One thing I forgot to mention is that both the round house and the engine house are for the most part cast in resin. The only thing not resin are the under roof supports, and the support beams between each stall everything else is resin cast, the staggered stall in the engine house is made out of plywood. The only thing that I don't make here is the metal hinge, I out source that. 

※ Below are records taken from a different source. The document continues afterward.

-- ==== Sys2Proof/Machine/Flags.lean ====
section
/-! DEFINITION. The computations over tokens and byte strings that every block shares: the tag CRC (R500), the ranking of
statuses (R14), CRC-32C, and the byte forms of words. -/
namespace Sys2Proof.Machine

/-- One bit of the tag CRC (R500). -/
def tagStep (crc m k : Nat) : Nat :=
  let fb := (crc >>> 15) % 2 != (m >>> k) % 2
  let c := (crc * 2) % 2 ^ 16
  if fb then c ^^^ 0x8BB7 else c

/-- The bits k-1 down to 0 of a message through the tag CRC. -/
def tagBits (m : Nat) : Nat → Nat → Nat
  | 0, crc => crc
  | k + 1, crc => tagBits m k (tagStep crc m k)

/-- TAG of VALUE, SIG, ST and CSEQ (R500). -/
def tagOf (value : Word) (sig : BitVec 12) (st : BitVec 4) (cseq : Word) : BitVec 16 :=
  BitVec.ofNat 16
    (tagBits (value.toNat * 2 ^ 48 + sig.toNat * 2 ^ 36 + st.toNat * 2 ^ 32 + cseq.toNat) 80 0xFFFF)

/-- A token with its TAG computed (R501). -/
def mkToken (value : Word) (sig : BitVec 12) (st : BitVec 4) (cseq : Nat) : Token :=
  ⟨value, sig, st, tagOf value sig st (BitVec.ofNat 32 cseq), BitVec.ofNat 32 cseq⟩

/-- Whether a token's TAG is right. -/
def Token.ok (t : Token) : Bool := t.tag == tagOf t.value t.sig t.st t.cseq

/-- The rank of a status (R14): substituted, stale, in calibration, saturated, valid. -/
def stRank (st : BitVec 4) : Nat :=
  match st.toNat with
  | 1 => 4 | 3 => 3 | 4 => 2 | 2 => 1 | _ => 0

/-- The highest-ranked of two statuses (R14). -/
def stMax (a b : BitVec 4) : BitVec 4 := if stRank a < stRank b then b else a

/-- A reserved status (R16). -/
def stReserved (st : BitVec 4) : Bool := decide (5 ≤ st.toNat)

/-- The three words of a token (R15). -/
def Token.words (t : Token) : List Word :=
  [t.value, BitVec.ofNat 32 (t.tag.toNat * 2 ^ 16 + t.st.toNat * 2 ^ 12 + t.sig.toNat), t.cseq]

/-- The `n` little-endian bytes of a number. -/
def leBytes : Nat → Nat → List Nat
  | 0, _ => []
  | n + 1, v => v % 256 :: leBytes n (v / 256)

/-- The number of little-endian bytes. -/
def ofLe : List Nat → Nat
  | [] => 0
  | b :: l => b + 256 * ofLe l

/-- One bit of CRC-32C (Castagnoli, reflected). -/
def crc32cBits : Nat → Nat → Nat
  | 0, c => c
  | k + 1, c => crc32cBits k (if c % 2 = 1 then (c / 2) ^^^ 0x82F63B78 else c / 2)

/-- CRC-32C over bytes, from a running register. -/
def crc32cRun : List Nat → Nat → Nat
  | [], c => c
  | b :: l, c => crc32cRun l (crc32cBits 8 (c ^^^ b))

/-- CRC-32C of a byte string. -/
def crc32c (l : List Nat) : Nat := crc32cRun l 0xFFFFFFFF ^^^ 0xFFFFFFFF

end Sys2Proof.Machine
end

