-- ==== Sys2Proof/Machine/DmaOps.lean ====
section
/-! DEFINITION. Starting and stopping crew DMA channels (R479 to R487). -/
namespace Sys2Proof.Machine

def State.dmaOf (s : State) (n ch : Nat) : DmaChan := Tab.get (fun _ => DmaChan.init) s.dma (8 * n + ch)
def State.setDma (s : State) (n ch : Nat) (d : DmaChan) : State := { s with dma := Tab.put s.dma (8 * n + ch) d }

/-- State of a channel (R483): 0 IDLE, 1 ACTIVE, 2 HALTED, 3 FROZEN. -/
def State.cdmState (s : State) (n ch : Nat) : Nat := s.fld (F.CDM_CH_STATE_STATE n ch)

/-- Moves a channel to a state and keeps CDM_STATUS.ACTIVE in step. -/
def State.setCdmState (s : State) (n ch v : Nat) : State :=
  (s.setFld (F.CDM_CH_STATE_STATE n ch) v).setRbit (Reg.CDM_STATUS n) (16 + ch) (v == 1)

/-- Records a refusal (R483): 1 BUSY, 2 OWNER, 3 ALIGN, 4 COUNT, 5 RETIRED. -/
def State.cdmRefuse (s : State) (n ch code : Nat) : State := s.setFld (F.CDM_CH_STATE_REFUSE n ch) code

/-- The bytes of an element. -/
def State.cdmEsize (s : State) (n ch : Nat) : Nat := 2 ^ s.fld (F.CDM_CH_MODE_ESIZE n ch)
def State.cdmSrc (s : State) (n ch : Nat) : Nat := s.num (Reg.CDM_CH_SRC_LO n ch) + 2 ^ 32 * s.fld (F.CDM_CH_SRC_HI_ADDR n ch)
def State.cdmDst (s : State) (n ch : Nat) : Nat := s.num (Reg.CDM_CH_DST_LO n ch) + 2 ^ 32 * s.fld (F.CDM_CH_DST_HI_ADDR n ch)

/-- The refusal of a start by the checks of R480 and R481: COUNT, then ALIGN; 0 when they pass. -/
def State.cdmCheck (s : State) (n ch : Nat) : Nat :=
  let e := s.cdmEsize n ch
  let steps := [s.num (Reg.CDM_CH_SS0 n ch), s.num (Reg.CDM_CH_SS1 n ch), s.num (Reg.CDM_CH_SS2 n ch),
                s.num (Reg.CDM_CH_DS0 n ch), s.num (Reg.CDM_CH_DS1 n ch), s.num (Reg.CDM_CH_DS2 n ch)]
  if s.fld (F.CDM_CH_C0_C n ch) = 0 ∨ s.fld (F.CDM_CH_C1_C n ch) = 0 ∨ s.fld (F.CDM_CH_C2_C n ch) = 0 then 4
  else if s.cdmSrc n ch % e ≠ 0 ∨ s.cdmDst n ch % e ≠ 0 ∨ steps.any (fun x => decide (x % e ≠ 0)) then 3
  else if s.flag (F.CDM_CH_MODE_BSWAP n ch) && decide (e < 2) then 3
  else if s.flag (F.CDM_CH_MODE_HSWAP n ch) && decide (e < 4) then 3
  else 0

/-- A start of a channel by its owner (R483, R486): refused with BUSY while ACTIVE, with RETIRED, or with a check's code;
otherwise ACTIVE from element 0. -/
def State.cdmStart (s : State) (n ch : Nat) (task : Option (Nat × Nat)) : State :=
  if !s.inUse (.cdm n ch) then s.cdmRefuse n ch 5
  else if s.cdmState n ch = 1 then s.cdmRefuse n ch 1
  else if s.cdmState n ch = 3 then s
  else if s.cdmCheck n ch ≠ 0 then s.cdmRefuse n ch (s.cdmCheck n ch)
  else
    let s := (s.setNum (Reg.CDM_CH_POS n ch) 0).setDma n ch ⟨0, s.fld (F.CDM_CH_MODE_RETRY n ch), false, task⟩
    s.setCdmState n ch 1

/-- A channel halts with a cause (R483): 1 BUS, 2 ECC, 3 ABORT, 4 FIREWALL. -/
def State.cdmHalt (s : State) (n ch cause : Nat) : State :=
  let s := (s.setCdmState n ch 2).setFld (F.CDM_CH_STATE_CAUSE n ch) cause
  let s := s.setRbit (Reg.CDM_STATUS n) (8 + ch) true
  if cause = 1 ∨ cause = 2 then
    s.log 0x1013 (0x8000 + 8 * n + ch) (cause + min (s.dmaOf n ch).pos (2 ^ 24 - 1) * 2 ^ 8)
  else s

/-- The channel of crew `n` that context `x` owns as TASK (R479). -/
def State.taskChan (s : State) (n x : Nat) : Option Nat :=
  (List.range 8).find? (fun ch =>
    s.flag (F.CDM_CH_CFG_EN n ch) && s.fld (F.CDM_CH_CFG_OWNER n ch) == 1 && s.fld (F.CDM_CH_CFG_CTX n ch) == x)

end Sys2Proof.Machine
end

Again thanks for looking and would like to hear what you think about the buildings you can see more at mcwwerks.com, Joe


----------



## CCSII (Jan 3, 2008)

Joe- 

Your stuff looks fantastic, just wish I were rich and could afford some of it.


----------



## Matt Vogt (Jan 2, 2008)

Hey Joe, 
I agree that your structures are all top notch - just beautiful! 
I understand why your prices are what they are. 'Labor intensive' does not begin to describe your construction process. That being said, I am sure you realize that the number of people that can afford to invest in your museum pieces will be somewhat limited. If those people find your product, quality won't be an issue. I believe your prices are reasonable, although I am unfortunately not part of that demographic./DesktopModules/NTForums/themes/mls/emoticons/blush.gif" border=0> 
I wish all the best to you, 
Matt


----------



## Torby (Jan 2, 2008)

Wow. Those are beautiful.


----------



## Guest (Sep 21, 2008)

yup im impressed,i need a 9 staller.... 
Nick


----------



## CCSII (Jan 3, 2008)

Joe- 

Looking back at my post it might read as snarky, it isn't. I know the value of your time and efforts and the buildings and your water tower are top notch, I just can't afford them. 

Best of luck.


----------



## San Juan (Jan 3, 2008)

Just spectacular. If I was into 1:20.3, a three stall would definitely be on the wish list. 

What is the roofing made from and how is it attached? The plastic roof on my Pola round house gives me fits, maybe because I want it to be removable.


----------



## Guest (Sep 22, 2008)

Hi and thanks for your question about the roof panels. I make the roof panel in one of 3 ways to suit the client. If the building is going to be indoors I use hard board with good grade of plywood on edge for the roof stringers. I use plywood because even in doors a solid wood stringer could warp. Plywood can only warp laying flat, and this can easly be fixed on edge. The other 2 roofing materials I use is 3 mm pvc plastic, and at the request of the client I will glue to it alumium sheeting. If they ask for this they are going to leave it out doors for an extended period. I do the under side the same for every roof. When I'm done building the roof sections and I make sure they fit I give them a good flat black painting to seal all the wood and panels. 
During the construction process I make sure the roof fits and each roof section is number to make sure it goes in the exact place I ha it here. I don't know if I mentioned before but every round house is put together here before I pack it for shipping. I do this to make sure it all goes to together right before you would get it. I work out all the kinks so you don't have to. When you get it all you need to assemble it is a phillups screw drive, tin snips for the flashing that is shipped loose, some under roof trim along the rear wall and some silicone to glue it down. 

I know this sound simple but the last one I shipped out the client built complete before the instruction arrived a few hours later. 

Thanks again for your question, Joe


----------